Exercise goal:
Your answer should consist of each line below that contains the string "trims".

Study material:
--------------------------------
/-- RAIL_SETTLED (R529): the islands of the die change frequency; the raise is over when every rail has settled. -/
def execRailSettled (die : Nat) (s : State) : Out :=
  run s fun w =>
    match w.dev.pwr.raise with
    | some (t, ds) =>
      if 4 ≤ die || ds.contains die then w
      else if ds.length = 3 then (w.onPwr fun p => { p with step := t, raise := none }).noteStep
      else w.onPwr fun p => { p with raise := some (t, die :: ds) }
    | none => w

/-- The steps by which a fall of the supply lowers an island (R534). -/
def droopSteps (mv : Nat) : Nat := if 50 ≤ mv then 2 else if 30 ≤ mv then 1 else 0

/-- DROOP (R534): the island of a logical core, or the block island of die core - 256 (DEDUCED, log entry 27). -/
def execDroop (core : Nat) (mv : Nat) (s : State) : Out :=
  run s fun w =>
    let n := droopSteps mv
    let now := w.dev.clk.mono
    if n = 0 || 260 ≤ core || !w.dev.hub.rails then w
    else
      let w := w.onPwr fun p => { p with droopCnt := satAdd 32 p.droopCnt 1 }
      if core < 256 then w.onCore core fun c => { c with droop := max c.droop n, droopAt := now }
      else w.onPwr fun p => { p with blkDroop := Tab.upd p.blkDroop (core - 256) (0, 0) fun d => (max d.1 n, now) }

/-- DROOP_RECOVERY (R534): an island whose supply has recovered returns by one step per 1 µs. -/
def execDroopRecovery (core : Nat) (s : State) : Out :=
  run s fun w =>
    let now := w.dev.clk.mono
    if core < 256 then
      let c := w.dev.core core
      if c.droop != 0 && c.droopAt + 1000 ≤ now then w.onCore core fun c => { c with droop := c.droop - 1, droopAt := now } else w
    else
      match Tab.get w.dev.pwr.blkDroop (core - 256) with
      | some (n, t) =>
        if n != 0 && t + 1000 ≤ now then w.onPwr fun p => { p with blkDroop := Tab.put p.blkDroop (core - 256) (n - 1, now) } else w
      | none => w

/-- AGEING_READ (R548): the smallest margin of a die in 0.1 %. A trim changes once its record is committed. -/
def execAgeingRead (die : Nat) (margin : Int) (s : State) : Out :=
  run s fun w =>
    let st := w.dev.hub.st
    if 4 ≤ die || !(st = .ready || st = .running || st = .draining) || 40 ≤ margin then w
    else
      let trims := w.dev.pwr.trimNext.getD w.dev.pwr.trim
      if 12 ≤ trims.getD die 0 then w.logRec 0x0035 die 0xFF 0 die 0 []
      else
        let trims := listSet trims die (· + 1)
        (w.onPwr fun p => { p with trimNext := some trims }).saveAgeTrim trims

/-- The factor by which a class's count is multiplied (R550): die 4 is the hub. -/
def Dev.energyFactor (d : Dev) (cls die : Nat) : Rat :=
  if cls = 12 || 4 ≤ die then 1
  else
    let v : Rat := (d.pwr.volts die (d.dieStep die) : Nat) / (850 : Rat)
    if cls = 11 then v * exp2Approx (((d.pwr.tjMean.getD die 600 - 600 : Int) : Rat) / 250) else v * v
--------------------------------
Solution to the exercise:
      let trims := w.dev.pwr.trimNext.getD w.dev.pwr.trim
      if 12 ≤ trims.getD die 0 then w.logRec 0x0035 die 0xFF 0 die 0 []
        let trims := listSet trims die (· + 1)
        (w.onPwr fun p => { p with trimNext := some trims }).saveAgeTrim trims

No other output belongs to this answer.